Problem description
When you reach the line containing "(s.modLib f).ringNext = s.ringNext := rfl" in the data below, begin returning lines exactly as written, and stop once the line containing "d f).absentMode = s.absentMode := rfl" has been returned.

[Material shown — start]

@[simp] theorem modLib_pending (f : Library → Library) : (s.modLib f).pending = s.pending := rfl
@[simp] theorem modLib_power (f : Library → Library) : (s.modLib f).power = s.power := rfl
@[simp] theorem modLib_ref (f : Library → Library) : (s.modLib f).ref = s.ref := rfl
@[simp] theorem modLib_cat (f : Library → Library) : (s.modLib f).cat = s.cat := rfl
@[simp] theorem modLib_update (f : Library → Library) : (s.modLib f).update = s.update := rfl
@[simp] theorem modLib_absentMode (f : Library → Library) : (s.modLib f).absentMode = s.absentMode := rfl
@[simp] theorem modLib_reserved (f : Library → Library) : (s.modLib f).reserved = s.reserved := rfl
@[simp] theorem modLib_clock (f : Library → Library) : (s.modLib f).clock = s.clock := rfl
@[simp] theorem modLib_lines (f : Library → Library) : (s.modLib f).lines = s.lines := rfl
@[simp] theorem modLib_settings (f : Library → Library) : (s.modLib f).settings = s.settings := rfl
@[simp] theorem modLib_rights (f : Library → Library) : (s.modLib f).rights = s.rights := rfl
@[simp] theorem modLib_links (f : Library → Library) : (s.modLib f).links = s.links := rfl
@[simp] theorem modLib_startEvents (f : Library → Library) : (s.modLib f).startEvents = s.startEvents := rfl
@[simp] theorem modLib_filings (f : Library → Library) : (s.modLib f).filings = s.filings := rfl
@[simp] theorem modLib_commitQueue (f : Library → Library) : (s.modLib f).commitQueue = s.commitQueue := rfl
@[simp] theorem modLib_lastFiling (f : Library → Library) : (s.modLib f).lastFiling = s.lastFiling := rfl
@[simp] theorem modLib_filUse (f : Library → Library) : (s.modLib f).filUse = s.filUse := rfl
@[simp] theorem modLib_mapReads (f : Library → Library) : (s.modLib f).mapReads = s.mapReads := rfl
@[simp] theorem modLib_ops (f : Library → Library) : (s.modLib f).ops = s.ops := rfl
@[simp] theorem modLib_mem (f : Library → Library) : (s.modLib f).mem = s.mem := rfl
@[simp] theorem modLib_ring (f : Library → Library) : (s.modLib f).ring = s.ring := rfl
@[simp] theorem modLib_ringNext (f : Library → Library) : (s.modLib f).ringNext = s.ringNext := rfl
@[simp] theorem modLib_segments (f : Library → Library) : (s.modLib f).segments = s.segments := rfl
@[simp] theorem modLib_spaceFifo (f : Library → Library) : (s.modLib f).spaceFifo = s.spaceFifo := rfl
@[simp] theorem modLib_driveChans (f : Library → Library) : (s.modLib f).driveChans = s.driveChans := rfl
@[simp] theorem modLib_inChans (f : Library → Library) : (s.modLib f).inChans = s.inChans := rfl
@[simp] theorem modLib_outChans (f : Library → Library) : (s.modLib f).outChans = s.outChans := rfl
@[simp] theorem modLib_lib (f : Library → Library) : (s.modLib f).lib = f s.lib := rfl
@[simp] theorem modLib_agenda (f : Library → Library) : (s.modLib f).agenda = s.agenda := rfl
@[simp] theorem modLib_freeCtr (f : Library → Library) : (s.modLib f).freeCtr = s.freeCtr := rfl

@[simp] theorem modDrive_pending (d : DriveNo) (f : Drive → Drive) : (s.modDrive d f).pending = s.pending := rfl
@[simp] theorem modDrive_power (d : DriveNo) (f : Drive → Drive) : (s.modDrive d f).power = s.power := rfl
@[simp] theorem modDrive_ref (d : DriveNo) (f : Drive → Drive) : (s.modDrive d f).ref = s.ref := rfl
@[simp] theorem modDrive_cat (d : DriveNo) (f : Drive → Drive) : (s.modDrive d f).cat = s.cat := rfl
@[simp] theorem modDrive_update (d : DriveNo) (f : Drive → Drive) : (s.modDrive d f).update = s.update := rfl
@[simp] theorem modDrive_absentMode (d : DriveNo) (f : Drive → Drive) : (s.modDrive d f).absentMode = s.absentMode := rfl
@[simp] theorem modDrive_reserved (d : DriveNo) (f : Drive → Drive) : (s.modDrive d f).reserved = s.reserved := rfl
@[simp] theorem modDrive_clock (d : DriveNo) (f : Drive → Drive) : (s.modDrive d f).clock = s.clock := rfl
@[simp] theorem modDrive_lines (d : DriveNo) (f : Drive → Drive) : (s.modDrive d f).lines = s.lines := rfl
@[simp] theorem modDrive_settings (d : DriveNo) (f : Drive → Drive) : (s.modDrive d f).settings = s.settings := rfl
@[simp] theorem modDrive_rights (d : DriveNo) (f : Drive → Drive) : (s.modDrive d f).rights = s.rights := rfl
@[simp] theorem modDrive_links (d : DriveNo) (f : Drive → Drive) : (s.modDrive d f).links = s.links := rfl
@[simp] theorem modDrive_startEvents (d : DriveNo) (f : Drive → Drive) : (s.modDrive d f).startEvents = s.startEvents := rfl
@[simp] theorem modDrive_filings (d : DriveNo) (f : Drive → Drive) : (s.modDrive d f).filings = s.filings := rfl
@[simp] theorem modDrive_commitQueue (d : DriveNo) (f : Drive → Drive) : (s.modDrive d f).commitQueue = s.commitQueue := rfl
@[simp] theorem modDrive_lastFiling (d : DriveNo) (f : Drive → Drive) : (s.modDrive d f).lastFiling = s.lastFiling := rfl
@[simp] theorem modDrive_filUse (d : DriveNo) (f : Drive → Drive) : (s.modDrive d f).filUse = s.filUse := rfl
@[simp] theorem modDrive_mapReads (d : DriveNo) (f : Drive → Drive) : (s.modDrive d f).mapReads = s.mapReads := rfl
@[simp] theorem modDrive_ops (d : DriveNo) (f : Drive → Drive) : (s.modDrive d f).ops = s.ops := rfl
@[simp] theorem modDrive_mem (d : DriveNo) (f : Drive → Drive) : (s.modDrive d f).mem = s.mem := rfl
@[simp] theorem modDrive_ring (d : DriveNo) (f : Drive → Drive) : (s.modDrive d f).ring = s.ring := rfl
@[simp] theorem modDrive_ringNext (d : DriveNo) (f : Drive → Drive) : (s.modDrive d f).ringNext = s.ringNext := rfl
@[simp] theorem modDrive_segments (d : DriveNo) (f : Drive → Drive) : (s.modDrive d f).segments = s.segments := rfl
@[simp] theorem modDrive_spaceFifo (d : DriveNo) (f : Drive → Drive) : (s.modDrive d f).spaceFifo = s.spaceFifo := rfl
@[simp] theorem modDrive_driveChans (d : DriveNo) (f : Drive → Drive) : (s.modDrive d f).driveChans = s.driveChans := rfl
@[simp] theorem modDrive_inChans (d : DriveNo) (f : Drive → Drive) : (s.modDrive d f).inChans = s.inChans := rfl
@[simp] theorem modDrive_outChans (d : DriveNo) (f : Drive → Drive) : (s.modDrive d f).outChans = s.outChans := rfl
@[simp] theorem modDrive_lib (d : DriveNo) (f : Drive → Drive) : (s.modDrive d f).lib = { s.lib with drives := s.lib.drives.set d (f (s.lib.drives.get d)) } := rfl
@[simp] theorem modDrive_agenda (d : DriveNo) (f : Drive → Drive) : (s.modDrive d f).agenda = s.agenda := rfl
@[simp] theorem modDrive_freeCtr (d : DriveNo) (f : Drive → Drive) : (s.modDrive d f).freeCtr = s.freeCtr := rfl
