-- ==== Sys2Proof/Laws/Clock.lean ====
section
/-!
SUPPORT. The arithmetic of stamps and of one millisecond of the registry clock (R26 to R28), in closed form.
-/
namespace Sys2Proof.Machine
set_option Elab.async false

/-- Milliseconds added to a stamp, up to the top value. -/
theorem Stamp.plusMs_eq (t : Stamp) (n : Nat) :
    Stamp.plusMs t n =
      ⟨min (t.sec * 1000 + t.ms + n) 4294967295999 / 1000, min (t.sec * 1000 + t.ms + n) 4294967295999 % 1000⟩ := by
  have e : topStamp = ⟨4294967295, 999⟩ := rfl
  simp only [Stamp.plusMs, e, Stamp.toMs]
  split
  · rename_i h; rw [Nat.min_eq_right (by omega)]
  · rename_i h; rw [Nat.min_eq_left (by omega)]

theorem satAdd_eq_min (top a b : Nat) : satAdd top a b = min (a + b) top := by unfold satAdd; split <;> omega

theorem Clock.overflows_eq (c : Clock) : c.overflows = decide (c.effective ≠ 0 ∧ 1000000 ≤ c.acc + c.effective.natAbs) := by
  unfold Clock.overflows Config.trimUnit
  generalize c.effective = e
  by_cases h : e = 0 <;> simp [h]

/-- The milliseconds one millisecond of the reference adds: 2 or 0 where the accumulator overflows, else 1. -/
theorem Clock.stride_eq (c : Clock) :
    c.stride = if c.effective ≠ 0 ∧ 1000000 ≤ c.acc + c.effective.natAbs then (if 0 < c.effective then 2 else 0) else 1 := by
  simp only [Clock.stride, Clock.overflows_eq, decide_eq_true_eq]

/-- The largest stamp of a table bounds every stamp in it, and is one of them where it is not the one begun with. -/
theorem foldl_max_stamp (l : List Entry) (t : Stamp) :
    (∀ e ∈ l, e.stamp.toMs ≤ (l.foldl (fun t e => Stamp.max t e.stamp) t).toMs) ∧
    t.toMs ≤ (l.foldl (fun t e => Stamp.max t e.stamp) t).toMs ∧
    ((l.foldl (fun t e => Stamp.max t e.stamp) t) = t ∨
      ∃ e ∈ l, e.stamp.toMs = (l.foldl (fun t e => Stamp.max t e.stamp) t).toMs) := by
  induction l generalizing t with
  | nil => simp
  | cons a l ih =>
    obtain ⟨h1, h2, h3⟩ := ih (Stamp.max t a.stamp)
    simp only [List.foldl_cons]
    have ha : a.stamp.toMs ≤ (Stamp.max t a.stamp).toMs ∧ t.toMs ≤ (Stamp.max t a.stamp).toMs := by
      unfold Stamp.max; split <;> omega
    refine ⟨?_, by omega, ?_⟩
    · intro e he; rcases List.mem_cons.mp he with rfl | he
      · omega
      · exact h1 e he
    · rcases h3 with h3 | ⟨e, he, h3⟩
      · rw [h3]; by_cases hlt : t.toMs < a.stamp.toMs
        · right; refine ⟨a, by simp, ?_⟩; simp [Stamp.max, hlt]
        · left; simp [Stamp.max, hlt]
      · right; exact ⟨e, by simp [he], h3⟩

end Sys2Proof.Machine
end

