theorem pressInputInactive (line : LineNo) : Statement (.pressInputInactive line) := by
  intro _ l t q hq; cases hq

end Sys2Proof.Laws.Request
end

[Material shown — finish]

Problem solution
@[simp] theorem modLib_ringNext (f : Library → Library) : (s.modLib f).ringNext = s.ringNext := rfl
@[simp] theorem modLib_segments (f : Library → Library) : (s.modLib f).segments = s.segments := rfl
@[simp] theorem modLib_spaceFifo (f : Library → Library) : (s.modLib f).spaceFifo = s.spaceFifo := rfl
@[simp] theorem modLib_driveChans (f : Library → Library) : (s.modLib f).driveChans = s.driveChans := rfl
@[simp] theorem modLib_inChans (f : Library → Library) : (s.modLib f).inChans = s.inChans := rfl
@[simp] theorem modLib_outChans (f : Library → Library) : (s.modLib f).outChans = s.outChans := rfl
@[simp] theorem modLib_lib (f : Library → Library) : (s.modLib f).lib = f s.lib := rfl
@[simp] theorem modLib_agenda (f : Library → Library) : (s.modLib f).agenda = s.agenda := rfl
@[simp] theorem modLib_freeCtr (f : Library → Library) : (s.modLib f).freeCtr = s.freeCtr := rfl

@[simp] theorem modDrive_pending (d : DriveNo) (f : Drive → Drive) : (s.modDrive d f).pending = s.pending := rfl
@[simp] theorem modDrive_power (d : DriveNo) (f : Drive → Drive) : (s.modDrive d f).power = s.power := rfl
@[simp] theorem modDrive_ref (d : DriveNo) (f : Drive → Drive) : (s.modDrive d f).ref = s.ref := rfl
@[simp] theorem modDrive_cat (d : DriveNo) (f : Drive → Drive) : (s.modDrive d f).cat = s.cat := rfl
@[simp] theorem modDrive_update (d : DriveNo) (f : Drive → Drive) : (s.modDrive d f).update = s.update := rfl
@[simp] theorem modDrive_absentMode (d : DriveNo) (f : Drive → Drive) : (s.modDrive d f).absentMode = s.absentMode := rfl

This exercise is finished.